The average value of a function over a given interval provides a single value that represents the function's overall behavior on that interval. It's like finding the function's "center" on that stretch.
To calculate this, you use the formula:

• \( \text{Average value of } f(x) = \frac{1}{b-a} \int_a^b f(x) \, dx \)

This formula is derived from integrating the function over a specific interval and scaling it by dividing by the length of the interval.
For example, when you need to find the average value of the function \( f(x) = \frac{1}{x} \) over the interval \([1, 2]\), you start by setting \(a = 1\) and \(b = 2\). Inserting into the formula gives:
\( \frac{1}{2-1} \int_1^2 \frac{1}{x} \, dx \), which simplifies to \( \int_1^2 \frac{1}{x} \, dx \).
The average value shows us what constant value the function equals if we averaged out all its values between \(x = 1\) and \(x = 2\).

The definite integral is a fundamental concept in calculus used to calculate areas under curves, among other things. When you see an expression like \( \int_a^b f(x) \, dx \), it indicates the accumulation of the function \(f(x)\) from \(x = a\) to \(x = b\).
For example, integrating the function \(f(x) = \frac{1}{x}\) over the interval \([1, 2]\) means you want to find the total area under the curve of \( \frac{1}{x} \) from \(x = 1\) to \(x = 2\).

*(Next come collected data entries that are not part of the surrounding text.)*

/-! ### The loads -/

/-- Settles O20: the one byte, read as a signed number; a byte is never misaligned. -/
theorem lbSignExtendsByte : Obligations.LbSignExtendsByte := by
  unfold Obligations.LbSignExtendsByte
  refine ⟨selectsI_load fun _ _ _ => rfl, fun rd rs1 imm s a ha => ?_⟩
  rw [← loadAddress_eq] at ha
  subst ha
  refine ⟨fun hb => ?_, fun hb => loadReg_of_reject (accessReject_of_out (w := .byte) hb _)⟩
  rw [wrote, ← sext_loaded_byte]
  exact loadReg_of_ok hb (alignOk_one _ _)

/-- Settles O21: the two bytes joined, read as a signed number. -/
theorem lhSignExtendsHalf : Obligations.LhSignExtendsHalf := by
  unfold Obligations.LhSignExtendsHalf
  refine ⟨selectsI_load fun _ _ _ => rfl, fun rd rs1 imm s a ha => ?_⟩
  rw [← loadAddress_eq] at ha
  subst ha
  refine ⟨fun hb hal => ?_, fun hb => loadReg_of_reject (accessReject_of_out (w := .half) hb _),
    fun hm => loadReg_of_reject (accessReject_of_misaligned (w := .half) hm)⟩
  rw [wrote, ← sext_loaded_half]
  exact loadReg_of_ok hb hal

/-- Settles O22: the four bytes summed. -/
theorem lwLoadsWord : Obligations.LwLoadsWord := by
  unfold Obligations.LwLoadsWord
  refine ⟨selectsI_load fun _ _ _ => rfl, fun rd rs1 imm s a ha => ?_⟩
  rw [← loadAddress_eq] at ha
  subst ha
  refine ⟨fun hb hal => ?_, fun hb => loadReg_of_reject (accessReject_of_out (w := .word) hb _),
    fun hm => loadReg_of_reject (accessReject_of_misaligned (w := .word) hm)⟩
  rw [wrote, ← loaded_word]
  exact loadReg_of_ok (w := .word) (ext := id) hb hal

/-! ### The stores -/

/-- Settles O23: the low byte put at the address; a byte is never misaligned. -/
theorem sbStoresLowByte : Obligations.SbStoresLowByte := by
  unfold Obligations.SbStoresLowByte
  refine ⟨selectsS fun _ _ _ => rfl, fun rs2 rs1 imm s a ha => ?_⟩
  rw [← storeAddress_eq] at ha
  subst ha
  exact ⟨fun hm hb => storeReg_of_ok (w := .byte) hm hb (alignOk_one _ _),
    fun hb => storeReg_of_reject (accessReject_of_out (w := .byte) hb _)⟩

/-- Settles O24: the low two bytes put at the address, or neither. -/
theorem shStoresLowHalf : Obligations.ShStoresLowHalf := by
  unfold Obligations.ShStoresLowHalf
  refine ⟨selectsS fun _ _ _ => rfl, fun rs2 rs1 imm s a ha => ?_⟩
  rw [← storeAddress_eq] at ha
  subst ha
  exact ⟨fun hm hb hal => storeReg_of_ok (w := .half) hm hb hal,
    fun hb => storeReg_of_reject (accessReject_of_out (w := .half) hb _),
    fun hmis => storeReg_of_reject (accessReject_of_misaligned (w := .half) hmis)⟩

/-- The word stored is the word loaded from the same address (R48). -/
theorem loaded_word_of_stored {a v : Word} {s t : State} (hm : s.mem.wf) (ht : t.mem = stored .word a v s) :
    loaded .word a t = v := by
  have hbytes : (stored .word a v s).readList a.toNat 4 = leBytes 4 v :=
    Memory.readList_writeList (leBytes 4 v) s.mem a.toNat hm
  rw [loaded, ht, Width.bytes, hbytes, leValue_leBytes_four, BitVec.ofNat_toNat, BitVec.setWidth_eq]

theorem lw_of_stored {rd rs1 : RegIdx} {imm : BitVec 12} {a v : Word} {s t : State} (hm : s.mem.wf)
    (ht : t.mem = stored .word a v s) (ha : loadAddress rs1 imm t = a) (hb : InBounds a 4 t) (hal : AlignOk a 4 t) :
    exec (.lw rd rs1 imm) t = .next (put rd v t) := by
  rw [← loaded_word_of_stored hm ht]
  subst ha
  exact loadReg_of_ok (w := .word) (ext := id) hb hal

/-- Settles O25: the four bytes put at the address; they are the ones a load of the next state reads. -/
theorem swStoresWordLwReadsBack : Obligations.SwStoresWordLwReadsBack := by
  unfold Obligations.SwStoresWordLwReadsBack
  refine ⟨selectsS fun _ _ _ => rfl, fun rs2 rs1 imm s a ha => ?_⟩
  rw [← storeAddress_eq] at ha
  subst ha
  refine ⟨fun hm hb hal => ⟨storeReg_of_ok (w := .word) hm hb hal, fun rd t hexec => ?_⟩,
    fun hb => storeReg_of_reject (accessReject_of_out (w := .word) hb _),
    fun hmis => storeReg_of_reject (accessReject_of_misaligned (w := .word) hmis)⟩
  have hnone := writeCondition_eq_none.mpr (accessReject_of_ok (w := .word) hb hal)
  cases (storeReg_of_no_condition hnone).symm.trans hexec
  exact lw_of_stored (s := s) hm rfl rfl hb hal

/-! ### Mixed widths (R47, R48) -/

/-- A slice of a shifted word. -/
theorem extract_ushiftRight (v : Word) (k lo n : Nat) : (v >>> k).extractLsb' lo n = v.extractLsb' (k + lo) n := by
  ext i hi
  simp [Nat.add_assoc]

theorem leBytes_succ (n : Nat) (v : Word) : leBytes (n + 1) v = v.extractLsb' 0 8 :: leBytes n (v >>> 8) := by
  rw [leBytes, List.range_succ_eq_map, List.map_cons, List.map_map, leBytes]
  congr 1
  refine List.map_congr_left fun i _ => ?_
  rw [extract_ushiftRight, Function.comp_apply, Nat.mul_succ, Nat.add_comm]

/-- The low bytes of a word spell its low bits (R41). -/
theorem leValue_leBytes (n : Nat) (v : Word) : leValue (leBytes n v) = v.toNat % 2 ^ (8 * n) := by
  induction n generalizing v with
  | zero => exact (Nat.mod_one _).symm
  | succ n ih =>
    rw [leBytes_succ, leValue, ih, BitVec.toNat_ushiftRight, BitVec.extractLsb'_toNat, Nat.shiftRight_zero,
      Nat.shiftRight_eq_div_pow, Nat.mul_succ, Nat.add_comm (8 * n), Nat.pow_add]
    exact (Nat.mod_mul ..).symm

/-- The low bits of a word as a masked word (R40). -/
theorem ofNat_mod_eq_and (v : Word) {k : Nat} (hk : k ≤ 32) :
    BitVec.ofNat 32 (v.toNat % 2 ^ k) = v &&& to32 (2 ^ k - 1) := by
  have hcast : (2 ^ k - 1 : Int) = ((2 ^ k - 1 : Nat) : Int) := by
    rw [Nat.cast_sub Nat.one_le_two_pow]
    push_cast
    rfl
  have hlt : 2 ^ k - 1 < 2 ^ 32 :=
    Nat.lt_of_lt_of_le (Nat.sub_lt (Nat.two_pow_pos k) Nat.one_pos) (Nat.pow_le_pow_right (by decide) hk)
  apply BitVec.eq_of_toNat_eq
  rw [hcast, to32_natCast, BitVec.toNat_and, BitVec.toNat_ofNat, BitVec.toNat_ofNat, Nat.mod_eq_of_lt hlt,
    Nat.and_two_pow_sub_one_eq_mod]
  exact Nat.mod_eq_of_lt (Nat.lt_of_le_of_lt (Nat.mod_le ..) v.isLt)

theorem getElem_readList (m : Memory) (a n k : Nat) (hk : k < (m.readList a n).length) :
    (m.readList a n)[k] = m.read (a + k) := by
  induction n generalizing a k with
  | zero => exact absurd hk (Nat.not_lt_zero k)
  | succ n ih =>
    cases k with
    | zero => rfl
    | succ k =>
      rw [show a + (k + 1) = a + 1 + k by omega, ← ih (a + 1) k (by simpa using hk)]
      rfl

/-- A read inside a store sees the stored word from the byte it starts at. -/
theorem readList_stored_inside {w : Width} {a v : Word} {s : State} (hm : s.mem.wf) {i n : Nat} (hn : i + n ≤ w.bytes) :
    (stored w a v s).readList (a.toNat + i) n = leBytes n (v >>> (8 * i)) := by
  refine List.ext_getElem (by simp) fun k hk _ => ?_
  have hkn : k < n := by simpa using hk
  rw [getElem_readList, Nat.add_assoc, read_stored_inside hm (by omega), getElem_leBytes, extract_ushiftRight,
    Nat.mul_add]

/-- A width has at most four bytes (R40). -/
theorem bytes_le_four (w : Width) : w.bytes ≤ 4 := by cases w <;> decide

/-- An accepted read without the alignment check. -/
theorem memRead_of_inBounds {b : Word} {w : Width} {s : State} (hb : InBounds b w.bytes s) :
    memRead false b w s = .ok (loaded w b s) := by
  have hok : accessReject s.params false b w = none := (accessReject_eq_none ..).mpr ⟨hb, fun h => nomatch h⟩
  simp only [memRead, hok, loaded]

/-- Settles O27: a store puts the bytes of its word and no others, so a read inside sees a slice of the word and a read
outside what was there. -/
theorem mixedWidthsSeeSameBytes : Obligations.MixedWidthsSeeSameBytes := by
  unfold Obligations.MixedWidthsSeeSameBytes
  intro check a b w w' v s t hm hwrite
  rcases memWrite_cases check a w v s with ⟨kind, -, he⟩ | ⟨hok, he⟩
  · cases he.symm.trans hwrite
  cases he.symm.trans hwrite
  obtain ⟨hbound, -⟩ := (accessReject_eq_none ..).mp hok
  refine ⟨fun i hbi hi => ?_, fun hout => ?_⟩
  · have hb : InBounds b w'.bytes s := by
      change b.toNat + w'.bytes ≤ s.params.memorySpace
      omega
    have hbits : 8 * w'.bytes ≤ 32 := Nat.mul_le_mul_left 8 (bytes_le_four w')
    refine (memRead_of_inBounds (s := { s with mem := stored w a v s }) hb).trans (congrArg _ ?_)
    rw [loaded, hbi, ← ofNat_mod_eq_and _ hbits, ← leValue_leBytes, ← readList_stored_inside hm hi]
  · have hread : (stored w a v s).readList b.toNat w'.bytes = s.mem.readList b.toNat w'.bytes :=
      Memory.readList_congr _ _ _ _ fun k hk => read_stored_outside w a v s (by omega)
    rw [memRead, memRead, ← hread]
    rfl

• The integral of \( \frac{1}{x} \) is \( \ln|x| + C \) (where C is the constant of integration, ignored in definite integrals since it cancels out).
• For this function, evaluate it from 1 to 2: \( \ln 2 - \ln 1 \), simplifying to \( \ln 2 \) because \( \ln 1 = 0 \).

This process transforms a function into a single numerical answer representing accumulated quantity, like area.

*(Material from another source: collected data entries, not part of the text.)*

-- ==== Sys2Proof/Machine/Operands.lean ====
section
/-! DEFINITION. The operands of the commands, all implicit (30_encoding.md R103): APPLY's arguments and
the checks of them at issue, and the lengths, addresses and counts an engine step forms from the shadows. -/

namespace Sys2Proof.Machine

/-- The completion an APPLY has at issue, or none when it is accepted: INVALID_ARG, then zero length, then RANGE, then
OVERLAP, on mathematical integers (42_commands.md R183; 60_exceptions.md R213 to R215, R221). -/
def issueResult (r : Regs) : Option Result :=
  if r.srcLen ≠ r.dstLen then some .invalidArg
  else if r.srcLen = 0 then some .ok
  else if 2 ^ 32 < r.srcAddr.toNat + r.srcLen.toNat ∨ 2 ^ 32 < r.dstAddr.toNat + r.srcLen.toNat then
    some .range
  else if r.srcAddr ≠ r.dstAddr ∧ r.srcAddr.toNat < r.dstAddr.toNat + r.srcLen.toNat ∧
      r.dstAddr.toNat < r.srcAddr.toNat + r.srcLen.toNat then
    some .overlap
  else none

/-- The buffers an APPLY names (20_memory.md R85, R94). -/
def applyBuffers (r : Regs) : Buffers :=
  { src := r.srcAddr.toNat, dst := r.dstAddr.toNat, len := r.srcLen.toNat }

/-- Both ranges of an APPLY are normal memory (20_memory.md R87). -/
def applyNormal (p : Platform) (r : Regs) : Bool :=
  normalRange p r.srcAddr.toNat r.srcLen.toNat && normalRange p r.dstAddr.toNat r.srcLen.toNat

/-- The number of blocks an APPLY of `len` bytes uses: ceil(L / 64) (41_stream_engine.md R151). -/
def blockCount (len : Nat) : Nat := (len + 63) / 64

/-- `n_j = min(64, L - 64j)` (41_stream_engine.md R152, R157). -/
def blockLength (e : Eng) : Fin 65 :=
  ⟨min 64 (e.len.toNat - 64 * e.j.toNat), by omega⟩

/-- The index in the buffers of the byte the engine is at: `64 * eng.j + eng.i`. -/
def byteIndex (e : Eng) : Nat := 64 * e.j.toNat + e.i.val

/-- The address an RD step reads: `eng.src + 64 * eng.j + eng.i` (41_stream_engine.md R158). -/
def rdAddress (e : Eng) : Nat := e.src.toNat + byteIndex e

/-- The address a WR step writes: `eng.dst + 64 * eng.j + eng.i` (41_stream_engine.md R159). -/
def wrAddress (e : Eng) : Nat := e.dst.toNat + byteIndex e

/-- `64 * eng.j`: the output bytes of the blocks before the current one. -/
def blockBase (e : Eng) : Word := BitVec.ofNat 32 (64 * e.j.toNat)

/-- The byte a WR step writes: BXOR(eng.buf[eng.i], eng.ks[eng.i]) (41_stream_engine.md R159). -/
def wrByte (e : Eng) : Byte := bxor e.buf[e.i] e.ks[e.i]

/-- The current block is the last: `64 * (eng.j + 1) >= eng.len`, without wrap (41_stream_engine.md R159). -/
def isLastBlock (e : Eng) : Bool := decide (e.len.toNat ≤ 64 * (e.j.toNat + 1))

/-- The current byte is the last of its block: `eng.i + 1 = eng.n`. -/
def isLastByte (e : Eng) : Bool := e.i.val + 1 == e.n.val

end Sys2Proof.Machine
end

The natural logarithm, denoted by \( \ln\), is the logarithm to the base \(e\), where \(e \) is an important mathematical constant approximately equal to 2.71828. The natural logarithm is the inverse function of exponential functions.
It has special properties that make it particularly useful in calculus, such as simplifying multiplicative expressions and handling growth processes.

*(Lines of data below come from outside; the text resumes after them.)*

-- ==== Sys2Proof/Machine/HostPort.lean ====
section
/-! DEFINITION. The host's accesses: the register transactions (42_commands.md R180, R187 to R193), loads and
stores of memory (20_memory.md R96), and samples of `irq`. -/

namespace Sys2Proof.Machine

/-- ID's constant (10_state.md R22). -/
def idWord : Word := 0x41525820

/-- What a read of a register returns: CMD and KEY0 to KEY7 read as 0 (42_commands.md R192). -/
def readReg (r : Reg) (s : State) : Word :=
  match r with
  | .id => idWord
  | .cmd => 0
  | .status => s.statusWord
  | .irqEn => flagWord s.doneIe
  | .counter => s.regs.counter
  | .nextCtr => s.regs.nextCtr
  | .srcAddr => s.regs.srcAddr
  | .dstAddr => s.regs.dstAddr
  | .srcLen => s.regs.srcLen
  | .dstLen => s.regs.dstLen
  | .doneBytes => s.regs.doneBytes
  | .errAddr => s.regs.errAddr
  | .key _ => 0
  | .nonce k => s.regs.nonce[k]
  | .ks k => s.regs.ks[k]

/-- A read of STATUS that shows BUSY = 0 or DONE = 1 is the host's observation of completion
(70_reset_and_hazards.md R246, R250). -/
def showsCompletion (r : Reg) (s : State) : Bool :=
  r == .status && (!s.busy || s.status.done)

/-- A register read: the value, with no side effect on the block (42_commands.md R192). -/
def hostRead (r : Reg) (s : State) : State :=
  withReply (.data (readReg r s)) (if showsCompletion r s then observed s else s)

/-- A host write of a word to CMD (42_commands.md R180). -/
def writeCmd (w : Word) (s : State) : Host.Outcome State Fault Refusal :=
  match decode w with
  | .instr i => exec i s
  | .reserved _ => .next (reservedCommand s)

/-- A write to a busy-locked register: dropped with OVR while BUSY = 1, else the register is set to the word
(42_commands.md R188, R189). -/
def writeLocked (regs' : Regs) (s : State) : State :=
  if s.busy then dropWrite s else { s with regs := regs' }

/-- A write of a word to a register: commands, RW1C flags, the interrupt enable, the busy-locked argument registers,
and the read-only registers, where it is ignored (42_commands.md R180, R187 to R190, R193; 20_memory.md R76). -/
def writeReg (r : Reg) (w : Word) (s : State) : Host.Outcome State Fault Refusal :=
  match r with
  | .cmd => writeCmd w s
  | .status => .next (acknowledge w s)
  | .irqEn => .next { s with doneIe := w.getLsbD 0 }
  | .counter => .next (writeLocked { s.regs with counter := w } s)
  | .srcAddr => .next (writeLocked { s.regs with srcAddr := w } s)
  | .dstAddr => .next (writeLocked { s.regs with dstAddr := w } s)
  | .srcLen => .next (writeLocked { s.regs with srcLen := w } s)
  | .dstLen => .next (writeLocked { s.regs with dstLen := w } s)
  | .key k => .next (writeLocked { s.regs with key := s.regs.key.set k w } s)
  | .nonce k => .next (writeLocked { s.regs with nonce := s.regs.nonce.set k w } s)
  | .id => .next s
  | .nextCtr => .next s
  | .doneBytes => .next s
  | .errAddr => .next s
  | .ks _ => .next s

/-- One host access (30_encoding.md R102). Outside the window it does not reach the block (20_memory.md R70; log entry 19);
a narrow, misaligned or unmapped one is answered with a bus error and has no effect (20_memory.md R74, R75). -/
def hostAccess (a : Access) (s : State) : Host.Outcome State Fault Refusal :=
  if inWindow s.env.plat a.addr then
    match decodeAccess a with
    | none => .next (withReply .busError s)
    | some r =>
      match a.dir with
      | .read => .next (hostRead r s)
      | .write => writeReg r a.wdata (withReply .okay s)
  else .next (withReply .notSelected s)

/-- A load of one byte by the host or another agent: any value where it races with an APPLY, whose output range is then any
value too (70_reset_and_hazards.md R246; 93_implementation_defined.md I3). -/
def hostLoad (addr : Word) (s : State) : Host.Outcome State Fault Refusal :=
  if normalRange s.env.plat addr.toNat 1 then
    if racesLoad s addr.toNat then
      .next (withReply (.byte (freshByte s)) (raceOn (loadRegions s addr.toNat) (drawn s)))
    else .next (withReply (.byte (memRead s.mem addr.toNat)) s)
  else .refused (.hostNotNormalMemory addr.toNat)

/-- A store of one byte by the host or another agent: where it races with an APPLY, every byte of the ranges involved is any
value (70_reset_and_hazards.md R246; 93_implementation_defined.md I3). -/
def hostStore (addr : Word) (v : Byte) (s : State) : Host.Outcome State Fault Refusal :=
  if normalRange s.env.plat addr.toNat 1 then
    if racesStore s addr.toNat then
      .next (withReply .okay (raceOn (storeRegions s addr.toNat) s))
    else .next (withReply .okay (storeByte addr.toNat v s))
  else .refused (.hostNotNormalMemory addr.toNat)

/-- A sample of the `irq` line; the host that sees it at 1 has observed the completion
(60_exceptions.md R226; 70_reset_and_hazards.md R246). -/
def hostSampleIrq (s : State) : State :=
  withReply (.level s.irq) (if s.irq then observed s else s)

end Sys2Proof.Machine
end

• For example, \( \ln(1) = 0 \), since \( e^0 = 1 \).
• The expression \( \ln(2) \) appears frequently in calculus problems since it represents where the exponential growth doubles from the starting point.

In the context of finding the average value in the example exercise, simplifying \( \ln 2 - \ln 1 \) to \( \ln 2 \) showcased using natural logarithm properties to streamline the calculation. Understanding these properties allows smoother transitioning through more complex calculus operations.